Work task
From the first line to the last, reproduce the data exactly.
Top of Data for this exercise
/-- R104, R105: each pseudo-mnemonic of the VEX and EVEX forms is VCMPSD with a fixed `imm8`; a vector-register
destination is the VEX form, a mask-register destination the EVEX form, which R104 marks as its own inference (the
constructors: log 1). -/
def Obligations.VcmpsdPseudoMnemonics : Prop :=
  (∀ q ∈ [(Instr.vcmpeqsdVex, 0x00#8), (Instr.vcmpltsdVex, 0x01#8), (Instr.vcmplesdVex, 0x02#8),
        (Instr.vcmpunordsdVex, 0x03#8), (Instr.vcmpneqsdVex, 0x04#8), (Instr.vcmpnltsdVex, 0x05#8),
        (Instr.vcmpnlesdVex, 0x06#8), (Instr.vcmpordsdVex, 0x07#8), (Instr.vcmpeq_uqsdVex, 0x08#8),
        (Instr.vcmpngesdVex, 0x09#8), (Instr.vcmpngtsdVex, 0x0A#8), (Instr.vcmpfalsesdVex, 0x0B#8),
        (Instr.vcmpneq_oqsdVex, 0x0C#8), (Instr.vcmpgesdVex, 0x0D#8), (Instr.vcmpgtsdVex, 0x0E#8),
        (Instr.vcmptruesdVex, 0x0F#8), (Instr.vcmpeq_ossdVex, 0x10#8), (Instr.vcmplt_oqsdVex, 0x11#8),
        (Instr.vcmple_oqsdVex, 0x12#8), (Instr.vcmpunord_ssdVex, 0x13#8), (Instr.vcmpneq_ussdVex, 0x14#8),
        (Instr.vcmpnlt_uqsdVex, 0x15#8), (Instr.vcmpnle_uqsdVex, 0x16#8), (Instr.vcmpord_ssdVex, 0x17#8),
        (Instr.vcmpeq_ussdVex, 0x18#8), (Instr.vcmpnge_uqsdVex, 0x19#8), (Instr.vcmpngt_uqsdVex, 0x1A#8),
        (Instr.vcmpfalse_ossdVex, 0x1B#8), (Instr.vcmpneq_ossdVex, 0x1C#8), (Instr.vcmpge_oqsdVex, 0x1D#8),
        (Instr.vcmpgt_oqsdVex, 0x1E#8), (Instr.vcmptrue_ussdVex, 0x1F#8)],
      (∀ p v t, encode (q.1 ⟨p, .two v, t⟩) = encode (.vcmpsdVex2 p v t q.2) ∧
        ∀ s, exec (q.1 ⟨p, .two v, t⟩) s = exec (.vcmpsdVex2 p v t q.2) s) ∧
      (∀ p v t, encode (q.1 ⟨p, .three v, t⟩) = encode (.vcmpsdVex3 p v t q.2) ∧
        ∀ s, exec (q.1 ⟨p, .three v, t⟩) s = exec (.vcmpsdVex3 p v t q.2) s)) ∧
  (∀ q ∈ [(Instr.vcmpeqsdEvex, 0x00#8), (Instr.vcmpltsdEvex, 0x01#8), (Instr.vcmplesdEvex, 0x02#8),
        (Instr.vcmpunordsdEvex, 0x03#8), (Instr.vcmpneqsdEvex, 0x04#8), (Instr.vcmpnltsdEvex, 0x05#8),
        (Instr.vcmpnlesdEvex, 0x06#8), (Instr.vcmpordsdEvex, 0x07#8), (Instr.vcmpeq_uqsdEvex, 0x08#8),
        (Instr.vcmpngesdEvex, 0x09#8), (Instr.vcmpngtsdEvex, 0x0A#8), (Instr.vcmpfalsesdEvex, 0x0B#8),
        (Instr.vcmpneq_oqsdEvex, 0x0C#8), (Instr.vcmpgesdEvex, 0x0D#8), (Instr.vcmpgtsdEvex, 0x0E#8),
        (Instr.vcmptruesdEvex, 0x0F#8), (Instr.vcmpeq_ossdEvex, 0x10#8), (Instr.vcmplt_oqsdEvex, 0x11#8),
        (Instr.vcmple_oqsdEvex, 0x12#8), (Instr.vcmpunord_ssdEvex, 0x13#8), (Instr.vcmpneq_ussdEvex, 0x14#8),
        (Instr.vcmpnlt_uqsdEvex, 0x15#8), (Instr.vcmpnle_uqsdEvex, 0x16#8), (Instr.vcmpord_ssdEvex, 0x17#8),
        (Instr.vcmpeq_ussdEvex, 0x18#8), (Instr.vcmpnge_uqsdEvex, 0x19#8), (Instr.vcmpngt_uqsdEvex, 0x1A#8),
        (Instr.vcmpfalse_ossdEvex, 0x1B#8), (Instr.vcmpneq_ossdEvex, 0x1C#8), (Instr.vcmpge_oqsdEvex, 0x1D#8),
        (Instr.vcmpgt_oqsdEvex, 0x1E#8), (Instr.vcmptrue_ussdEvex, 0x1F#8)],
      ∀ p e t, encode (q.1 ⟨p, e, t⟩) = encode (.vcmpsdEvex p e t q.2) ∧
        ∀ s, exec (q.1 ⟨p, e, t⟩) s = exec (.vcmpsdEvex p e t q.2) s)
Bottom of Data for this exercise
Solution to the problem
/-- R104, R105: each pseudo-mnemonic of the VEX and EVEX forms is VCMPSD with a fixed `imm8`; a vector-register
destination is the VEX form, a mask-register destination the EVEX form, which R104 marks as its own inference (the
constructors: log 1). -/
def Obligations.VcmpsdPseudoMnemonics : Prop :=
  (∀ q ∈ [(Instr.vcmpeqsdVex, 0x00#8), (Instr.vcmpltsdVex, 0x01#8), (Instr.vcmplesdVex, 0x02#8),
        (Instr.vcmpunordsdVex, 0x03#8), (Instr.vcmpneqsdVex, 0x04#8), (Instr.vcmpnltsdVex, 0x05#8),
        (Instr.vcmpnlesdVex, 0x06#8), (Instr.vcmpordsdVex, 0x07#8), (Instr.vcmpeq_uqsdVex, 0x08#8),
        (Instr.vcmpngesdVex, 0x09#8), (Instr.vcmpngtsdVex, 0x0A#8), (Instr.vcmpfalsesdVex, 0x0B#8),
        (Instr.vcmpneq_oqsdVex, 0x0C#8), (Instr.vcmpgesdVex, 0x0D#8), (Instr.vcmpgtsdVex, 0x0E#8),
        (Instr.vcmptruesdVex, 0x0F#8), (Instr.vcmpeq_ossdVex, 0x10#8), (Instr.vcmplt_oqsdVex, 0x11#8),
        (Instr.vcmple_oqsdVex, 0x12#8), (Instr.vcmpunord_ssdVex, 0x13#8), (Instr.vcmpneq_ussdVex, 0x14#8),
        (Instr.vcmpnlt_uqsdVex, 0x15#8), (Instr.vcmpnle_uqsdVex, 0x16#8), (Instr.vcmpord_ssdVex, 0x17#8),
        (Instr.vcmpeq_ussdVex, 0x18#8), (Instr.vcmpnge_uqsdVex, 0x19#8), (Instr.vcmpngt_uqsdVex, 0x1A#8),
        (Instr.vcmpfalse_ossdVex, 0x1B#8), (Instr.vcmpneq_ossdVex, 0x1C#8), (Instr.vcmpge_oqsdVex, 0x1D#8),
        (Instr.vcmpgt_oqsdVex, 0x1E#8), (Instr.vcmptrue_ussdVex, 0x1F#8)],
      (∀ p v t, encode (q.1 ⟨p, .two v, t⟩) = encode (.vcmpsdVex2 p v t q.2) ∧
        ∀ s, exec (q.1 ⟨p, .two v, t⟩) s = exec (.vcmpsdVex2 p v t q.2) s) ∧
      (∀ p v t, encode (q.1 ⟨p, .three v, t⟩) = encode (.vcmpsdVex3 p v t q.2) ∧
        ∀ s, exec (q.1 ⟨p, .three v, t⟩) s = exec (.vcmpsdVex3 p v t q.2) s)) ∧
  (∀ q ∈ [(Instr.vcmpeqsdEvex, 0x00#8), (Instr.vcmpltsdEvex, 0x01#8), (Instr.vcmplesdEvex, 0x02#8),
        (Instr.vcmpunordsdEvex, 0x03#8), (Instr.vcmpneqsdEvex, 0x04#8), (Instr.vcmpnltsdEvex, 0x05#8),
        (Instr.vcmpnlesdEvex, 0x06#8), (Instr.vcmpordsdEvex, 0x07#8), (Instr.vcmpeq_uqsdEvex, 0x08#8),
        (Instr.vcmpngesdEvex, 0x09#8), (Instr.vcmpngtsdEvex, 0x0A#8), (Instr.vcmpfalsesdEvex, 0x0B#8),
        (Instr.vcmpneq_oqsdEvex, 0x0C#8), (Instr.vcmpgesdEvex, 0x0D#8), (Instr.vcmpgtsdEvex, 0x0E#8),
        (Instr.vcmptruesdEvex, 0x0F#8), (Instr.vcmpeq_ossdEvex, 0x10#8), (Instr.vcmplt_oqsdEvex, 0x11#8),
        (Instr.vcmple_oqsdEvex, 0x12#8), (Instr.vcmpunord_ssdEvex, 0x13#8), (Instr.vcmpneq_ussdEvex, 0x14#8),
        (Instr.vcmpnlt_uqsdEvex, 0x15#8), (Instr.vcmpnle_uqsdEvex, 0x16#8), (Instr.vcmpord_ssdEvex, 0x17#8),
        (Instr.vcmpeq_ussdEvex, 0x18#8), (Instr.vcmpnge_uqsdEvex, 0x19#8), (Instr.vcmpngt_uqsdEvex, 0x1A#8),
        (Instr.vcmpfalse_ossdEvex, 0x1B#8), (Instr.vcmpneq_ossdEvex, 0x1C#8), (Instr.vcmpge_oqsdEvex, 0x1D#8),
        (Instr.vcmpgt_oqsdEvex, 0x1E#8), (Instr.vcmptrue_ussdEvex, 0x1F#8)],
      ∀ p e t, encode (q.1 ⟨p, e, t⟩) = encode (.vcmpsdEvex p e t q.2) ∧
        ∀ s, exec (q.1 ⟨p, e, t⟩) s = exec (.vcmpsdEvex p e t q.2) s)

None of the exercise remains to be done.